Functions of the Skin

The skin is the body`s largest organ accounting for more than 10% of total body mass. It is a very complex and dynamic organ composed of an outer epidermis and inner dermis with functions well beyond that of just a barrier to the external environment. Skin functions include but are not limited to barrier protection, water preservation, tactile sensation, thermal regulation, endocrine activity and vitamin D synthesis, immunological affector, and biotransformation of xenobiotis [5]. Dermal absorption depends largely on the barrier function of the stratum corneum, the outermost superficial layer of the epidermis, and is modulated by factors such as skin integrity, hydration, density of hair follicles and sebaceous glands, thickness at the site of exposure, physiochemical properties of the substance, chemical exposure concentration, and duration of exposure [6]. Low molecular weight (LMW) chemicals (molecular weight <500 Da) that have good solubility in both water and fat penetrate the skin more readily than large, highly hydrophilic or highly lipophilic compounds [7]. However, evidence suggests that reduced integrity or barrier dysfunction of the skin, through factors such as physical or chemical damage, may increase dermal absorption of chemicals leading to the entrance of larger molecules such as proteins [8], inorganic metal compounds, or nanoparticles [9]. For example, dermal exposure to solvents has been shown to reduce barrier function of skin by altering lipid and protein structures of the stratum corneum, thus promoting the systemic uptake of the solvent itself or other chemicals [10]. Enhanced systemic absorption of carbon disulfide, dimethylformamide, aromatic amines, 2-(2-butoxyethoxy) ethanol, and xylene was found in workers with skin abnormalities caused by previous exposure to these solvents [11, 12]. In the workplace, dermal exposure to chemicals may occur through direct contact with contaminated surfaces, deposition of aerosols, immersion, or splashes and can often occur without being noticed by the worker.
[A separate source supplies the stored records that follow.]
-- ==== Sys2Proof/Machine/Ops.lean ====
section
/-!
DEFINITION. The named operations over a device: places of local
addresses, paddock and LPDDR5X access, tallies, control flits, comparators, heft steps, completion of
descriptors, stopping a drive.
-/
namespace Sys2Proof.Machine

/-! ## Folds, pens and addresses -/

/-- Whether a site carries a logical pen: in service, or retired and awaiting its substitution, which is when the
number passes to the spare (R126; table Spare substitution, step 5). -/
def Site.seated (s : Site) : Bool := (s.state = 0 || s.state = 2) && s.logical < 40
/-- Logical pen count: sites that carry a logical number (PENMAP.logical). -/
def Device.pens (d : Device) : Nat := (d.sites.filter (·.seated)).length
/-- The site that carries a logical pen. -/
def Device.siteOf (d : Device) (l : Nat) : Option Nat :=
  d.sites.findIdx? fun s => s.seated && s.logical = l
/-- Sites of a fold in ascending logical order (R101): fold pen q is the q-th. -/
def Device.foldSites (d : Device) (f : Nat) : List Nat :=
  ((List.range 40).filterMap d.siteOf).filter fun n => (d.site n).fold = f
/-- Fold pen index of a site (R137). -/
def Device.penOf (d : Device) (n : Nat) : Nat := (d.foldSites (d.site n).fold).idxOf n
/-- Whether the site carries a pen of a fold that is in service. -/
def Device.inFold (d : Device) (n : Nat) : Bool := (d.site n).state = 0 && (d.site n).logical < 40
/-- Usable LPDDR5X in bytes: 480 GiB on L512, 240 GiB on L256 (R17). -/
def Device.usable (d : Device) : Nat := if (d.idrev.toNat >>> 8) % 16 = 1 then 480 * 2 ^ 30 else 240 * 2 ^ 30
/-- A fold's share S (R17, R297). -/
def Device.share (d : Device) : Nat := d.usable / d.foldCount
/-- Whether the device is in full service (stage S4). -/
def Device.full (d : Device) : Bool := d.bring.stage = 4
/-- Start of the paddock windows (R137). -/
def padBase : Nat := 0x200000000000
/-- Bytes of a paddock. -/
def padSize : Nat := 0x4000000

/-- What a local address names: an LPDDR5X byte by device data address, or a paddock byte. -/
inductive Place where
  | lp (a : Nat)
  | pad (n off : Nat)
  deriving DecidableEq, Repr

/-- Whether a local address lies in a paddock window of R137. -/
def inWindow (x : Nat) : Bool := padBase ≤ x && x < padBase + 40 * padSize

/-- The place a fold-relative local address names; none outside the fold, and for LPDDR5X before full
service (R137, R138, R292, R297). -/
def Device.place (d : Device) (f x : Nat) : Option Place :=
  if x < d.share then (if d.full then some (.lp (f * d.share + x)) else none)
  else if inWindow x then
    (d.foldSites f)[x % padBase / padSize]?.map fun n => .pad n (x % padSize)
  else none

/-- Whether a range of local addresses lies in one region of the fold: its share, or the paddocks of its
pens (a range may run on into the next pen's window). -/
def Device.owns (d : Device) (f x len : Nat) : Bool :=
  (d.place f x).isSome && (len = 0 || (d.place f (x + len - 1)).isSome) &&
    (decide (x < d.share) == decide (x + len - 1 < d.share) || len = 0)

/-! ## Paddocks (05) -/

/-- Words of a byte range: addresses divided by 8. -/
def wordsOf (a len : Nat) : List Nat := (List.range ((a % 8 + len + 7) / 8)).map (a / 8 + ·)

/-- Veils outside the range of n bytes from a. -/
def cutVeils (vs : List (Nat × Nat × Nat)) (a n : Nat) : List (Nat × Nat × Nat) :=
  vs.flatMap fun v => [(v.1, min v.2.1 a, v.2.2), (max v.1 (a + n), v.2.1, v.2.2)].filter fun w => decide (w.1 < w.2.1)

/-- n bytes of a paddock; zero while it is being cleared (R158); free values where a pre-emption has saved what no layout
is given for (R82). -/
def Site.padBytes (s : Site) (a n : Nat) : List Byte :=
  if s.clearing then List.replicate n 0#8
  else if s.veil = [] then s.pad.bytes a n
  else (s.pad.bytes a n).zipIdx.map fun x =>
    match s.veil.find? fun v => decide (v.1 ≤ a + x.2) && decide (a + x.2 < v.2.1) with
    | some v => Config.savedByte v.2.2 (a + x.2)
    | none => x.1

/-- Poisoned words of a range, with their origin: 1 for a word that came poisoned from LPDDR5X (R189). -/
def Site.padBad (s : Site) (a n : Nat) : List (Nat × Nat) :=
  if s.clearing then [] else
    (wordsOf a n).filterMap fun w =>
      if s.poison.contains w then some (w, if s.poisonMem.contains w then 1 else 0) else none
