/-- WAIT_TIMEOUT: a started WAIT's deadline has passed on the watch and its tally is short of the threshold; the
detail is the tally's value. -/
def Device.doWaitTimeout (d : Device) (sq idx : Nat) : Device :=
  match d.desc sq idx with
  | none => d
  | some x =>
    let f := d.ringFold sq
    let id := x.u 8 4 % 2 ^ 17
    let dl := x.u 16 4
    if x.op ≠ 0x03 ∨ !x.started ∨ dl = 0 ∨ d.now < x.start + dl ∨ d.tallyReached f id (x.u 12 4) then d
    else match d.tallyAt f id with
      | some p => d.complete sq idx 0x0D (d.tallyGet p).toNat
      | none => d
/-- WAIT_TIMEOUT. -/
def execWaitTimeout (sq idx : Nat) (s : State) : Host.Outcome State Fault Refusal := s.act (·.doWaitTimeout sq idx)

end Sys2Proof.Machine
end

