-- ==== Sys2Proof/Machine/Drives.lean ====
section
/-!
DEFINITION. Drives and their steps: LAUNCH, STEP, RUN, END, batch DMAs, opening and closing a step, the
studbook record, commits of a drive's own device, PLAN and groups (12, R352 to R366; 13, R415 to R425, R541).
-/
namespace Sys2Proof.Machine

/-! ## Host reads of a descriptor's blocks (R541) -/

/-- Outcome of preparing a step: a result; a ring status and detail; or nothing, where what the host
returned has not the length asked for (no such read exists). -/
abbrev Prep (α : Type) := Except (Option (Nat × Nat)) α

/-- Bytes of a host read of n bytes: a failed one is HOST_ABORT or HOST_TIMEOUT with detail 0. -/
def hostBytes (r : HostRead) (n : Nat) : Prep (List Byte) :=
  match r with
  | .data bs => if bs.length = n then .ok bs else .error none
  | .abort => .error (some (0x0E, 0))
  | .timeout => .error (some (0x0F, 0))

/-- Bytes of a host read made only when its condition holds. -/
def hostBytesIf (c : Bool) (r : HostRead) (n : Nat) : Prep (List Byte) := if c then hostBytes r n else .ok []

/-- A number among bytes. -/
def u (bs : List Byte) (off n : Nat) : Nat := leNat ((bs.drop off).take n)

/-! ## Snapshot and export marks (R362) -/

/-- D of RECOV_CFG.export_every: a value that is not a multiple of C acts as the next multiple. -/
def exportEvery (cfg : Nat) : Nat :=
  let c := bits cfg 19 8
  let x := bits cfg 31 20
  if c = 0 then x else (x + c - 1) / c * c
/-- Whether a step number is a due point of snapshots. -/
def snapPoint (cfg j : Nat) : Bool := bits cfg 19 8 ≠ 0 && j % bits cfg 19 8 = 0
/-- Whether a step number is a multiple of D. -/
def exportPoint (cfg j : Nat) : Bool := exportEvery cfg ≠ 0 && j % exportEvery cfg = 0

/-- Marks of a step: snapshot, export; due flags carried on; whether the due point passed before it. -/
structure Marks where
  snap : Bool
  exp  : Bool
  snapDue : Bool
  expDue : Bool
  late : Bool
  deriving DecidableEq, Repr

/-- Marks of step j, given the flags carried and whether a snapshot region is being read (R362). -/
def markOf (cfg j : Nat) (busy snapDue expDue : Bool) : Marks :=
  let s := snapDue || snapPoint cfg j
  let e := expDue || exportPoint cfg j
  if s && !busy then ⟨true, e, false, false, snapDue⟩ else ⟨false, false, s, e, false⟩

/-! ## Preparing a step (R387, R417, R418) -/

/-- A step-block entry and what its addresses name (table Step block entry). -/
structure Entry where
  leaf  : Nat
  count : Nat
  noteAt : Nat
  noteLen : Nat
  origAt : Nat
  step  : LeafStep
  deriving DecidableEq, Repr

/-- Entry of 128 bytes. -/
def entryOf (e : List Byte) : Entry :=
  { leaf := u e 0 2, count := u e 4 4, noteAt := u e 0x30 8, noteLen := u e 0x38 2, origAt := u e 0x40 8
    step := ⟨u e 0 2, u e 0x10 8, u e 0x18 16, u e 0x28 8, [], [], none⟩ }

/-- Whether a batch descriptor is a DMA with dir 0 and no reserved bit. -/
def batchOk (bs : List Byte) : Bool :=
  let x : Desc := ⟨0, 0, bs, 0, false, 0⟩
  x.op = 0x01 && !(dmaOf bs).toHost && x.rows.all fun r => (x.u r.1 r.2.1) &&& (2 ^ (8 * r.2.1) - 1 - r.2.2) = 0

/-- Status of a batch DMA: PADDOCK_ALIGN, ADDRESS_NOT_OWNED, PADDOCK_BOUNDS or BAD_TALLY, in that order; 0
where it may start (R418; the foster region by R372). -/
def Device.batchStatus (d : Device) (f : Nat) (v : Drive) (m : DmaD) : Nat :=
  let base := 2 ^ 30 * bits d.recov.fosterRegion 15 0
  let size := 2 ^ 30 * bits d.recov.fosterRegion 31 16
  let tallyOk (id : Nat) : Bool := d.ownsTally f id && tallyInExtent v id
  if m.host % 8 ≠ 0 ∨ m.loc % 8 ≠ 0 ∨ m.len % 8 ≠ 0 ∨ m.len = 0 then 0x03
  else if !d.owns f m.loc m.len ∨ (m.loc < d.share ∧ m.loc < base + size ∧ base < m.loc + m.len) then 0x02
  else if inWindow m.loc ∧ !(windowsOf m.loc m.len).all (fun p => inExtent v (p.1 % padSize) p.2) then 0x04
  else if (m.inc ≠ 0 ∧ !tallyOk m.tally) ∨ (m.wt ∧ !tallyOk m.wtally) then 0x18
  else 0

/-- Status of the first failing DMA in list order. -/
def Device.batchCheck (d : Device) (f : Nat) (v : Drive) (ms : List DmaD) : Prep Unit :=
  match (ms.map (d.batchStatus f v)).find? (· ≠ 0) with
  | some st => .error (some (st, 0))
  | none => .ok ()

/-- STEP_BAD with a case number. -/
def stepBad {α : Type} (c : Nat) : Prep α := .error (some (0x0A, c))

/-- A step prepared: its record and its batch DMAs in list order. -/
abbrev Prepared := StepRec × List DmaD

/-- One leaf's lists: batch list, annotation, original record. -/
def leafLists (active : Bool) (e : Entry) (lst note orig : HostRead) : Prep (Entry × List Byte × List Byte × Option (List Byte)) := do
  let l ← hostBytesIf (e.count ≠ 0) lst (64 * e.count)
  let n ← hostBytesIf (e.noteAt ≠ 0 && e.noteLen ≠ 0 && e.noteLen ≤ 3776) note e.noteLen
  let o ← hostBytesIf (active && e.origAt ≠ 0) orig 4096
  .ok (e, l, n, if active && e.origAt ≠ 0 then some o else none)

/-- The entries with what they name, in leaf order. -/
def leafListsAll (active : Bool) : List Entry → List HostRead → List HostRead → List HostRead →
    Prep (List (Entry × List Byte × List Byte × Option (List Byte)))
  | [], _, _, _ => .ok []
  | e :: es, ls, ns, os => do
    let x ← leafLists active e (ls.headD (.data [])) (ns.headD (.data [])) (os.headD (.data []))
    let xs ← leafListsAll active es ls.tail ns.tail os.tail
    .ok (x :: xs)

/-- Preparation of a step from what the host returned: cases 2 to 5 of R417, the reads of R541 and the batch
checks of R418. -/
def Device.prepStep (d : Device) (f : Nat) (v : Drive) (number starts : Nat) (restore : Bool)
    (desc : Option (Nat × Nat)) (r : StepReads) : Prep Prepared := do
  let leaves := d.leavesHosted
  let block ← hostBytes r.block (128 * leaves.length)
  let es := (chunks 128 leaves.length block).map entryOf
  if es.map (·.leaf) ≠ leaves then stepBad 2
  else if es.any (fun e => decide (1048576 < e.count)) then stepBad 3
  else
    let xs ← leafListsAll d.active es r.lists r.notes r.originals
    let batch := xs.flatMap fun x => chunks 64 x.1.count x.2.1
    if !batch.all batchOk then stepBad 3
    else if starts ≠ 0 ∧ restore then stepBad 4
    else if es.any (fun e => decide (3776 < e.noteLen)) then stepBad 5
    else
      let sb ← hostBytesIf (starts ≠ 0) r.starts (8 * v.pens)
      let ms := batch.map dmaOf
      d.batchCheck f v ms
      let st : StepRec :=
        { number := number
          leaves := xs.map fun x => { x.1.step with digest := sha512 x.2.1, note := x.2.2.1, original := x.2.2.2 }
          starts := if starts ≠ 0 then some ((chunks 8 v.pens sb).map leNat) else none
          restore := restore, snap := false, exp := false, shears := [], desc := desc }
      .ok (st, ms)

/-- Batch DMAs numbered by step and place. -/
def numberDmas (number : Nat) (ms : List DmaD) : List (Nat × DmaD) :=
  ms.zipIdx.map fun x => (number * 2 ^ 21 + x.2, x.1)

/-! ## Records (R352 to R358) -/

/-- Schedule digest of a step (pseudocode Schedule digest). -/
def scheduleDigest (ss : List ShearNote) : List Byte :=
  let layers := (ss.map (·.layer)).foldl nins []
  sha512 (layers.flatMap fun l =>
    match ss.find? (·.layer = l) with
    | some c => leBytes 2 l ++ [BitVec.ofNat 8 c.ctl] ++ c.imms.flatMap fun w => leBytes 4 w.toNat
    | none => [])

/-- Record digest of a leaf's previous record, or its chain seed. -/
def Drive.previous (v : Drive) (leaf : Nat) : List Byte := (slook v.chain leaf).getD []

/-- n zero bytes. -/
def zeros (n : Nat) : List Byte := List.replicate n 0#8

/-- A studbook record (table Studbook record). -/
def recordBytes (v : Drive) (r : StepRec) (count : Nat) (l : LeafStep) : List Byte :=
  leBytes 4 1 ++ zeros 4 ++ leBytes 8 (r.number % 2 ^ 48) ++ leBytes 2 l.leaf ++ leBytes 2 count ++ zeros 4 ++
  leBytes 8 l.sample ++ padTo 64 l.digest ++ leBytes 16 l.key ++ leBytes 8 l.ctr ++ zeros 8 ++
  scheduleDigest r.shears ++ padTo 64 v.digest ++ padTo 64 (v.previous l.leaf) ++ padTo 3776 l.note

/-- An entry written into the studbook region, the host area and the journal's queue (R357, R358, R377). -/
def Device.writeEntry (d : Device) (f s : Nat) (bs : List Byte) : Device :=
  match d.drive f s with
  | none => d
  | some v =>
    let d := d.writeLocal f (v.sbase + v.sbPos % (v.ssize / 4096) * 4096) bs []
    let d := d.hostWrite (v.hbase + v.hbPos % (v.hsize / 4096) * 4096) bs
    let d := d.onDrive f s fun v => { v with sbPos := v.sbPos + 1, hbPos := v.hbPos + 1 }
    { d with cote := { d.cote with waiting := d.cote.waiting ++ [(f, bs)] } }

/-- The original record of a replayed step: from the host copy an adopter's descriptor names, else from the
studbook region (R387). -/
def Device.originalOf (d : Device) (f : Nat) (v : Drive) (number : Nat) (l : LeafStep) : Option (List Byte) :=
  if !d.active then none else
  match l.original with
  | some o => some o
  | none =>
    if decide (number ≤ v.high.getD 0) && v.high.isSome then
      ((List.range (v.ssize / 4096)).map fun i => d.readLocal f (v.sbase + i * 4096) 4096).find? fun e =>
        u e 0 4 = 1 && u e 8 6 = number && u e 0x10 2 = l.leaf
    else none

/-- A drive rolled back to step k0: it goes on from there, each chain as it was then (R381, R384, R387). -/
def Drive.rollTo (v : Drive) (k0 : Nat) : Drive :=
  { v with
    last := k0, chain := (slook v.past k0).getD v.chain, past := v.past.filter (·.1 ≤ k0)
    closed := if k0 < v.first then none else v.closed.map (min k0) }

/-- A STUDBOOK_MISMATCH: an event and a report; the step is abandoned without a completion (R387). -/
def Device.bookMismatch (d : Device) (f s leaf number : Nat) : Device :=
  ((d.onDrive f s fun v => { v with opened := none, abandoned := true }).event .studbookMismatch [f, s, leaf, number]).tellBell
    (.failure d.flock.rank (.mismatch leaf number))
This is particularly true for non-volatile chemicals, which remain on work surfaces for long periods of time. Prolonged exposures may result from contamination of clothing or permeation of chemicals through gloves, potentially resulting in enhanced absorption secondary to occlusion. Therefore, it is important for workers to understand the importance of skin exposure and what steps should be taken to prevent it.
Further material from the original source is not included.